As the evening wore on I engaged in conversation with an American couple sitting to my left. They were pondering over the menu and - frankly - the cost. At which point gin-soaked-me pointed out that it if they really wanted to enjoy a meal here - and let’s face to the food is astonishing - they should come in during the day, 11:15 is a good time, get a good table, relax, enjoy the grandeur and theatre. We talked of this and that and eventually it dawned on me that they thought I lived in Venice. And you know what, I didn't want to rain on their particular belief and spoil the image. They also had gathered that I have a place in London, they talked of places they’d like to visit, and I could point them at alternatives with clear critique. It was wonderful and I hope that couple enjoyed their stay in London and have a truly happy life together.

Back in reality I was three martinis down and no sign of a table as frankly there were lots of groups, I’d not booked ahead and who cares about a single gin soaked old dear at the bar.

It was time to go home. And eat cheese, bananas, ham and… Drink prosecco.

I got in, kicked off my Mary Janes, put in my cute little bluetooth headphones and listened to Pink as I danced ate and solo partied my way out of this first day of my fiftieth year. I might not be able to be disgraceful but hell I could do a half decent facsimile of it. In its own way it was magical and whilst I thought too much and was struggling with the contrary emotions of being-alone-but-not-wanting-to-be-but-hey-it-was-my-choice-to-be-here-alone-anyway I received a whatsapp message from the #hotperm to wish me a happy birthday.
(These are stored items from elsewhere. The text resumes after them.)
-- ==== Sys2Proof/Machine/HostPort.lean ====
section
/-! DEFINITION. The host's port: the register map, the memory window and the four kinds of access (20_memory.md R56 to
R61), and what the outside's next event does. -/

namespace Sys2Proof.Machine

/-- The readable registers of 20_memory.md R57. -/
inductive HostReg where
  | status | einfo | version | bblen | bdcnt | tdc | tcw
  | scalar (i : Fin 8)
  | plen (i : Fin 8)
  | block (j : Fin 128)
  deriving DecidableEq, Repr

/-- The byte offset of a readable register (20_memory.md R57). -/
def hostRegOffset : HostReg → Nat
  | .status => 0x004
  | .einfo => 0x008
  | .version => 0x00C
  | .bblen => 0x010
  | .bdcnt => 0x014
  | .tdc => 0x018
  | .tcw => 0x01C
  | .scalar i => 0x020 + 4 * i.val
  | .plen i => 0x040 + 4 * i.val
  | .block j => 0x100 + 4 * j.val

/-- The offset of the command port `CMD` (20_memory.md R57). -/
def cmdOffset : Nat := 0x000

/-- The offset of the memory window (20_memory.md R57). -/
def windowOffset : Nat := 0x2000

/-- The readable register at an offset, none where the table of 20_memory.md R57 lists none. -/
def hostRegAt (off : Nat) : Option HostReg :=
  if off % 4 ≠ 0 then none
  else if off = 0x004 then some .status
  else if off = 0x008 then some .einfo
  else if off = 0x00C then some .version
  else if off = 0x010 then some .bblen
  else if off = 0x014 then some .bdcnt
  else if off = 0x018 then some .tdc
  else if off = 0x01C then some .tcw
  else if 0x020 ≤ off ∧ off < 0x040 then some (.scalar (Fin.ofNat 8 ((off - 0x020) / 4)))
  else if 0x040 ≤ off ∧ off < 0x060 then some (.plen (Fin.ofNat 8 ((off - 0x040) / 4)))
  else if 0x100 ≤ off ∧ off < 0x300 then some (.block (Fin.ofNat 128 ((off - 0x100) / 4)))
  else none

/-- The value a host register reads as; reading changes nothing (20_memory.md R57, R58). -/
def hostRegValue (s : State) : HostReg → Word
  | .status => s.status
  | .einfo => s.einfo
  | .version => s.version.setWidth 32
  | .bblen => wordOf s.bb.length
  | .bdcnt => wordOf s.bdcnt
  | .tdc => wordOf s.tdc
  | .tcw => wordOf s.tcw
  | .scalar i => s.reg i
  | .plen i => wordOf (s.poly i).length
  | .block j => match s.bd[j.val]? with
    | some b => 0#16 ++ b.total ++ b.data
    | none => 0

/-- The four kinds of access the host can perform (20_memory.md R56). -/
inductive HostAccess where
  | writeCmd (w : Word)
  | readReg (r : HostReg)
  | readMem (a : Nat)
  | writeMem (a : Nat) (v : Byte)
  deriving DecidableEq, Repr

/-- Which of the four kinds an access is: whole words at a register's own offset, single bytes in the window; every other
access is outside the interface (20_memory.md R54, R56, R57, R61). -/
def classify : BusAccess → Option HostAccess
  | .write off (.word w) => if off = cmdOffset then some (.writeCmd w) else none
  | .write off (.byte v) =>
    if windowOffset ≤ off ∧ off < windowOffset + Config.msize then some (.writeMem (off - windowOffset) v) else none
  | .write _ (.half _) => none
  | .read off .word => (hostRegAt off).map .readReg
  | .read off .byte =>
    if windowOffset ≤ off ∧ off < windowOffset + Config.msize then some (.readMem (off - windowOffset)) else none
  | .read _ .half => none

/-- What a host access does (20_memory.md R56, R58, R59, R60). -/
def hostAccess (a : HostAccess) (s : State) : Result :=
  match a with
  | .writeCmd w => issueCommand w s
  | .readReg r => .next { s with reply := some (.word (hostRegValue s r)) }
  | .readMem a => loadBytes s a 1 fun bs => .next { s with reply := some (.byte (bs.headD 0)) }
  | .writeMem a v => storeBytes s a [v]

/-- What the outside's next event does (20_memory.md R56, R61, 70_reset_and_hazards.md R245). -/
def serveEvent (e : Event) (s : State) : Result :=
  match e with
  | .hardwareReset => .next s.resetUnit
  | .access b => match classify b with
    | some a => hostAccess a s
    | none => .refused .hostAccessOutsideInterface

/-- The state once the host's next event has been taken off the sequence: nothing returned yet. -/
def State.took (s : State) (rest : List Event) : State := { s with pending := rest, reply := none }

/-- One step: the oldest pending event is taken and served whole; with nothing pending the unit is idle and holds its
state (60_exceptions.md R237). DESIGN CHOICE (log entry 1, safe). -/
def stepUnit (s : State) : Result :=
  match s.pending with
  | [] => .next s
  | e :: rest => serveEvent e (s.took rest)

/-- The state in which the host's next access writes the command word whose `nbits` low bits are `w` and whose other bits
are 0 to `CMD`: where the unit takes its next command from (10_state.md R27, 20_memory.md R60). -/
def withCommand (s : State) (nbits w : Nat) : State :=
  { s with pending := .access (.write cmdOffset (.word (BitVec.ofNat 32 (w % 2 ^ nbits)))) :: s.pending }

end Sys2Proof.Machine
end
I never did take kindness well. I broke down.

Really broke down.

It was all too much and again I know it was all my choice but goodness I was lonely. Heart breakingly, painfully lonely. I’m now sitting on a ferry from Lupud to Sudurad and earlier I talked with my best friend about this very thing. The reality is this: it’s a case of how ever difficult it gets, however painful it is, however strange and perverse a decision may seem.

It’s still better than the alternative.

Happy Birthday me. Actual happy birthday. Pas de gâteau.